2 Your task for this lab is to design a transimpedance amplifier around the SFH2701 Si pin photodiode. It should meet the following specifications: Gain 20,000 Volts/Amp 3 db Bandwidth 18 MHz, with < 1 db gain peaking Coupling DC Output impedance 50 Ohm External power input 6-9 V DC Cost of BOM 10 dollars exclusive of PCB PCB 1 square inches, 2 layers Noise Minimize You should design your amplifier on paper first, then simulate it. You are free to select any parts you wish from any vendor, you may need to use other versions of SPICE or import models if you wish to use parts not available from Linear Technologies. You must submit your part list, and calculations/simulations by the due date. The next lab is dependent on this lab as you will design a PCB for your circuit. A point of emphasis in the specification list is that you are allowed only a single power input to the system 6-9 V DC (you do not get to choose the voltage in this range you only know that it is bounded to this range). You must accommodate this range of input voltages without damaging your circuit. This may require you to select a LDO or other power management solution. To minimize the noise of the system the specification of this power management system may be important. The rest of this document is intended to help you design your transimpedance amplifier.

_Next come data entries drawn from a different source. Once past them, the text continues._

/-! ### State.raise -/

@[simp] theorem State.raise_resetAsserted (s : State) (e : EventRecord) : (s.raise e).resetAsserted = s.resetAsserted := rfl
@[simp] theorem State.raise_groups (s : State) (e : EventRecord) : (s.raise e).groups = s.groups := rfl
@[simp] theorem State.raise_freeStage (s : State) (e : EventRecord) : (s.raise e).freeStage = s.freeStage := rfl
@[simp] theorem State.raise_freeSafe (s : State) (e : EventRecord) : (s.raise e).freeSafe = s.freeSafe := rfl
@[simp] theorem State.raise_freeSnapshot (s : State) (e : EventRecord) : (s.raise e).freeSnapshot = s.freeSnapshot := rfl
@[simp] theorem State.raise_sources (s : State) (e : EventRecord) : (s.raise e).sources = s.sources := rfl
@[simp] theorem State.raise_edges (s : State) (e : EventRecord) : (s.raise e).edges = s.edges := rfl
@[simp] theorem State.raise_engine (s : State) (e : EventRecord) : (s.raise e).engine = s.engine := rfl
@[simp] theorem State.raise_streak (s : State) (e : EventRecord) : (s.raise e).streak = s.streak := rfl
@[simp] theorem State.raise_port (s : State) (e : EventRecord) : (s.raise e).port = s.port := rfl
@[simp] theorem State.raise_host (s : State) (e : EventRecord) : (s.raise e).host = s.host := rfl
@[simp] theorem State.raise_events (s : State) (e : EventRecord) : (s.raise e).events = s.events.raise e := rfl
@[simp] theorem State.raise_link (s : State) (e : EventRecord) : (s.raise e).link = s.link := rfl
@[simp] theorem State.raise_resetting (s : State) (e : EventRecord) : (s.raise e).resetting = s.resetting := rfl
@[simp] theorem State.raise_pending (s : State) (e : EventRecord) : (s.raise e).pending = s.pending := rfl

/-! ### State.voidGroup -/

@[simp] theorem State.voidGroup_resetAsserted (s : State) (g : GroupNo) : (s.voidGroup g).resetAsserted = s.resetAsserted := rfl
@[simp] theorem State.voidGroup_groups (s : State) (g : GroupNo) : (s.voidGroup g).groups = s.groups := rfl
@[simp] theorem State.voidGroup_freeStage (s : State) (g : GroupNo) : (s.voidGroup g).freeStage = s.freeStage := rfl
@[simp] theorem State.voidGroup_freeSafe (s : State) (g : GroupNo) : (s.voidGroup g).freeSafe = s.freeSafe := rfl
@[simp] theorem State.voidGroup_freeSnapshot (s : State) (g : GroupNo) : (s.voidGroup g).freeSnapshot = s.freeSnapshot := rfl
@[simp] theorem State.voidGroup_sources (s : State) (g : GroupNo) : (s.voidGroup g).sources = s.sources := rfl
@[simp] theorem State.voidGroup_edges (s : State) (g : GroupNo) : (s.voidGroup g).edges = s.edges.map (Edge.voidGroup g) := rfl
@[simp] theorem State.voidGroup_engine (s : State) (g : GroupNo) : (s.voidGroup g).engine = s.engine := rfl
@[simp] theorem State.voidGroup_streak (s : State) (g : GroupNo) : (s.voidGroup g).streak = s.streak := rfl
@[simp] theorem State.voidGroup_port (s : State) (g : GroupNo) : (s.voidGroup g).port = s.port := rfl
@[simp] theorem State.voidGroup_host (s : State) (g : GroupNo) : (s.voidGroup g).host = s.host := rfl
@[simp] theorem State.voidGroup_events (s : State) (g : GroupNo) : (s.voidGroup g).events = s.events := rfl
@[simp] theorem State.voidGroup_link (s : State) (g : GroupNo) : (s.voidGroup g).link = s.link := rfl
@[simp] theorem State.voidGroup_resetting (s : State) (g : GroupNo) : (s.voidGroup g).resetting = s.resetting := rfl
@[simp] theorem State.voidGroup_pending (s : State) (g : GroupNo) : (s.voidGroup g).pending = s.pending := rfl

/-! ### State.voidChild -/

@[simp] theorem State.voidChild_resetAsserted (s : State) (c : SourceNo) : (s.voidChild c).resetAsserted = s.resetAsserted := rfl
@[simp] theorem State.voidChild_groups (s : State) (c : SourceNo) : (s.voidChild c).groups = s.groups := rfl
@[simp] theorem State.voidChild_freeStage (s : State) (c : SourceNo) : (s.voidChild c).freeStage = s.freeStage := rfl
@[simp] theorem State.voidChild_freeSafe (s : State) (c : SourceNo) : (s.voidChild c).freeSafe = s.freeSafe := rfl
@[simp] theorem State.voidChild_freeSnapshot (s : State) (c : SourceNo) : (s.voidChild c).freeSnapshot = s.freeSnapshot := rfl
@[simp] theorem State.voidChild_sources (s : State) (c : SourceNo) : (s.voidChild c).sources = s.sources := rfl
@[simp] theorem State.voidChild_edges (s : State) (c : SourceNo) : (s.voidChild c).edges = s.edges.map (Edge.voidChild c) := rfl
@[simp] theorem State.voidChild_engine (s : State) (c : SourceNo) : (s.voidChild c).engine = s.engine := rfl
@[simp] theorem State.voidChild_streak (s : State) (c : SourceNo) : (s.voidChild c).streak = s.streak := rfl
@[simp] theorem State.voidChild_port (s : State) (c : SourceNo) : (s.voidChild c).port = s.port := rfl
@[simp] theorem State.voidChild_host (s : State) (c : SourceNo) : (s.voidChild c).host = s.host := rfl
@[simp] theorem State.voidChild_events (s : State) (c : SourceNo) : (s.voidChild c).events = s.events := rfl
@[simp] theorem State.voidChild_link (s : State) (c : SourceNo) : (s.voidChild c).link = s.link := rfl
@[simp] theorem State.voidChild_resetting (s : State) (c : SourceNo) : (s.voidChild c).resetting = s.resetting := rfl
@[simp] theorem State.voidChild_pending (s : State) (c : SourceNo) : (s.voidChild c).pending = s.pending := rfl

/-! ### State.setActive -/

@[simp] theorem State.setActive_resetAsserted (s : State) (a : Option ActiveRequest) : (s.setActive a).resetAsserted = s.resetAsserted := rfl
@[simp] theorem State.setActive_groups (s : State) (a : Option ActiveRequest) : (s.setActive a).groups = s.groups := rfl
@[simp] theorem State.setActive_freeStage (s : State) (a : Option ActiveRequest) : (s.setActive a).freeStage = s.freeStage := rfl
@[simp] theorem State.setActive_freeSafe (s : State) (a : Option ActiveRequest) : (s.setActive a).freeSafe = s.freeSafe := rfl
@[simp] theorem State.setActive_freeSnapshot (s : State) (a : Option ActiveRequest) : (s.setActive a).freeSnapshot = s.freeSnapshot := rfl
@[simp] theorem State.setActive_sources (s : State) (a : Option ActiveRequest) : (s.setActive a).sources = s.sources := rfl
@[simp] theorem State.setActive_edges (s : State) (a : Option ActiveRequest) : (s.setActive a).edges = s.edges := rfl
@[simp] theorem State.setActive_engine (s : State) (a : Option ActiveRequest) : (s.setActive a).engine = s.engine := rfl
@[simp] theorem State.setActive_streak (s : State) (a : Option ActiveRequest) : (s.setActive a).streak = s.streak := rfl
@[simp] theorem State.setActive_port (s : State) (a : Option ActiveRequest) : (s.setActive a).port = s.port := rfl
@[simp] theorem State.setActive_host (s : State) (a : Option ActiveRequest) : (s.setActive a).host = { s.host with active := a } := rfl
@[simp] theorem State.setActive_events (s : State) (a : Option ActiveRequest) : (s.setActive a).events = s.events := rfl
@[simp] theorem State.setActive_link (s : State) (a : Option ActiveRequest) : (s.setActive a).link = s.link := rfl
@[simp] theorem State.setActive_resetting (s : State) (a : Option ActiveRequest) : (s.setActive a).resetting = s.resetting := rfl
@[simp] theorem State.setActive_pending (s : State) (a : Option ActiveRequest) : (s.setActive a).pending = s.pending := rfl
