-- ==== Sys2Proof/Tests/Slice0.lean ====
section
/-! SUPPORT. Tests: ill-formed terms are refused, single commands on small states with results taken from the spec's examples
and tables, and for each statement with hypotheses a state and operands that meet them, clause by clause. -/

namespace Sys2Proof.Tests

open Sys2Proof Sys2Proof.Machine Sys2Proof.Safety

/- The theorems are checked one after another: many kernel evaluations at once take a thread and its stack each. -/
set_option Elab.async false

/-! ## Small states -/

/-- What a field of the next state holds after a command; none where the command stops. -/
def after {α : Type} (i : Instr) (s : State) (f : State → α) : Option α :=
  match exec i s with
  | .next t => some (f t)
  | .fault _ => none
  | .refused _ => none

/-- The part after power-on, in a select period with no byte received yet. -/
def linkOpen : State := { State.reset with link := { State.reset.link with receive := .receiving } }

/-- An output group of 8 words with a sequence word. -/
def outRecord : GroupRecord :=
  { kind := .output, base := 0x2000, length := 8, source := 0, sealOffset := 7, seqAddr := some 0x2400, bbm := false
    policy := .coalesce, staleLimit := 2, latch := false, stampOffset := none, holdLimit := 0 }

/-- That group in LIVE. -/
def outLive : Group := { Group.defined outRecord with state := .live }

/-- An input group of 20 words with the stamp word at offset 19 and hold limit 3. -/
def inRecord : GroupRecord :=
  { kind := .input, base := 0x4000, length := 20, source := 0, sealOffset := 0, seqAddr := none, bbm := false
    policy := .coalesce, staleLimit := 0, latch := false, stampOffset := some 19, holdLimit := 3 }

/-- That group in LIVE. -/
def inLive : Group := { Group.defined inRecord with state := .live }

/-- A state with the group in slot G0. -/
def withGroup0 (x : Group) : State := linkOpen.setGroup 0 x

/-- A state with the group in slot G0 and one edge of ES0, epoch 61, offered to it. -/
def withEdge (x : Group) : State := (withGroup0 x).setEdges [⟨0, 61, [⟨0, false⟩], []⟩]

/-- A COMMIT job of G0. -/
def commitJob : Job :=
  { kind := .commit, group := 0, count := 1, epoch := 60, bbm := false, margin := 0, marginExpired := false, phase := .plain
    progress := 0, writingIssued := true, closingIssued := false, faulted := false, faultPosition := none
    releaseData := none }

/-- An image of one entry. -/
def image1 : Image := [⟨5, 0x11111111, 0xF⟩]

/-- A state in which the job of G0 runs and a request of it is outstanding. -/
def withJob (x : Group) (j : Job) (p : Purpose) : State :=
  ((withGroup0 x).setRunning (some j)).setPort (some ⟨p, ⟨.write, 0x805, [⟨0xF, 0x11111111⟩]⟩⟩)

/-- A TIMER source with a period of 10 units of 100 µs that runs. -/
def timerSource : Source :=
  { Source.undefined with record := some ⟨.us100, 0, .timer 10⟩, running := true, countdown := some 1000 }

/-- An EXTERNAL source on SYNC0, period 100 and guard 10 in µs, holdover limit 2, LOCKED. -/
def externalSource : Source :=
  { Source.undefined with record := some ⟨.us1, 0, .external 100 10 2 0⟩, running := true, lock := .locked, watch := some 110 }

/-- A DIVIDED source of ES0 with divisor 3, two parent edges counted. -/
def dividedSource : Source :=
  { Source.undefined with record := some ⟨.us1, 0, .divided 0 3⟩, running := true, phase := 2 }

/-- RESET_DEVICE under execution with the port busy. -/
def resettingState : State := { linkOpen with resetting := some ⟨9, false, []⟩ }

/-- Fields of a DEFINE_SOURCE that define ES1 as a TIMER with margin one below its period. -/
def timerFields : SourceFields :=
  { source := 1, kind := 0, unit := 3, period := 5, margin := 4, guard := 0, holdoverLimit := 0, syncLine := 9, parent := 9
    divisor := 0 }

/-- Fields of a DEFINE_GROUP that define G31 as an output group whose last word is the last word of memory. -/
def topFields : GroupFields :=
  { group := 31, kind := 0, base := 0x3FFFC00, length := 256, source := 3, sealOffset := 255, seqPresent := 1
    seqAddr := 0x3FFFBFC, bbm := 1, policy := 1, staleLimit := 0, latch := 1, stampPresent := 7, stampOffset := 0
    holdLimit := 0 }

/-! ## Ill-formed terms -/

theorem test_illFormed_host_request_empty : (Instr.hostRequest ⟨⟨.write, 0, []⟩, [], []⟩).wellFormed = false := by decide
theorem test_illFormed_host_request_17_words :
    (Instr.hostRequest ⟨⟨.write, 0, List.replicate 17 ⟨0xF, 0⟩⟩, [], []⟩).wellFormed = false := by decide
theorem test_illFormed_read_with_data : (Instr.hostRequest ⟨⟨.read, 0, [⟨0xF, 1⟩]⟩, [], []⟩).wellFormed = false := by decide
theorem test_illFormed_truncated_empty : (Instr.frameTruncated []).wellFormed = false := by decide
theorem test_illFormed_truncated_complete : (Instr.frameTruncated [0, 0, 0, 0]).wellFormed = false := by decide +kernel
theorem test_illFormed_refused_nop : (Instr.frameRefused [0, 0, 0, 0]).wellFormed = false := by decide +kernel
theorem test_illFormed_discarded_nop : (Instr.frameDiscarded [0, 0, 0, 0]).wellFormed = false := by decide +kernel
theorem test_illFormed_load_safe_50 :
    (Instr.loadSafe 0 0 0 (List.replicate 50 ⟨0, 0⟩)).wellFormed = false := by decide
theorem test_illFormed_faults :
    exec (.hostRequest ⟨⟨.write, 0, []⟩, [], []⟩) linkOpen = .fault .illFormed := rfl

3 Consider the simplest of all opamp based transimpedance amplifiers: Here D1 is a photodiode and creates a current proportional to the amount of light hitting it. Consulting our photodiode s datasheet we see that SFH2701 will produce 0.5 A/W for 780 nm light. The relative response of the photodiode as a function of wavelength is provide in the datasheet and is shown at left. This shape is typical of Si photodiodes and has largely to do with the band structure of Si convolved with the number of photons per watt as a function of wavelength. When we measure the response of the circuit in lab 9 we will use 850 nm light. Let s consider U1 an ideal opamp. If this is the case then the current produced by the photodiode will flow through R1. Thus the output voltage will be V out = I D R 1. The transimpedance gain of this circuit would be R1 V/A. Thus to meet the specification of a gain of 20,000 V/A we could simply use a 20 kohm resistor. If there was such a thing as an ideal opamp we would indeed be done at this point. However there is of course no such thing as an ideal opamp. A more complete analysis of the circuit above is complicated by the existence of the diode. The simplest model we might apply to replace the diode would be:
4 As the photodiode provides a current we have modeled it as an ideal current source. Of course it is not ideal but given the voltage across it should be close to 0 due to the action of the opamp, a shunt resistor to model the small loss is likely not needed. What is needed however is the fact that the photodiode has capacitance. Indeed this is critically important. This capacitance sets a limit on the bandwidth of the non-ideal circuit. Referring to the datasheet there are two limits on the speed of the photodiode. Both have plots: The capacitance will limit the speed of the overall circuit by interacting with other parts of the system. The switching time can be an intrinsic property of the semiconductor device depending on its operation. Both of these figures are plotted as a function of reverse bias on the photodiode. The rise and fall times decrease as more reverse bias is applied to the diode because this increases an electric field in the photodiode that removes charge from the active region of the semiconductor. With 0 V of bias across the photodiode from the figure we might reasonable estimate the rise and fall times are on the order of 10s of ns. t rise = 0.22/BW This formula comes from t rise being a first order response. The bandwidth for the specification is 18 MHz. This means we can tolerate up to 12 ns of rise time. Any reverse bias greater than 1V would accomplish this. This is a constraint on our design, we must reverse bias the diode by more than 1 V to meet the specification.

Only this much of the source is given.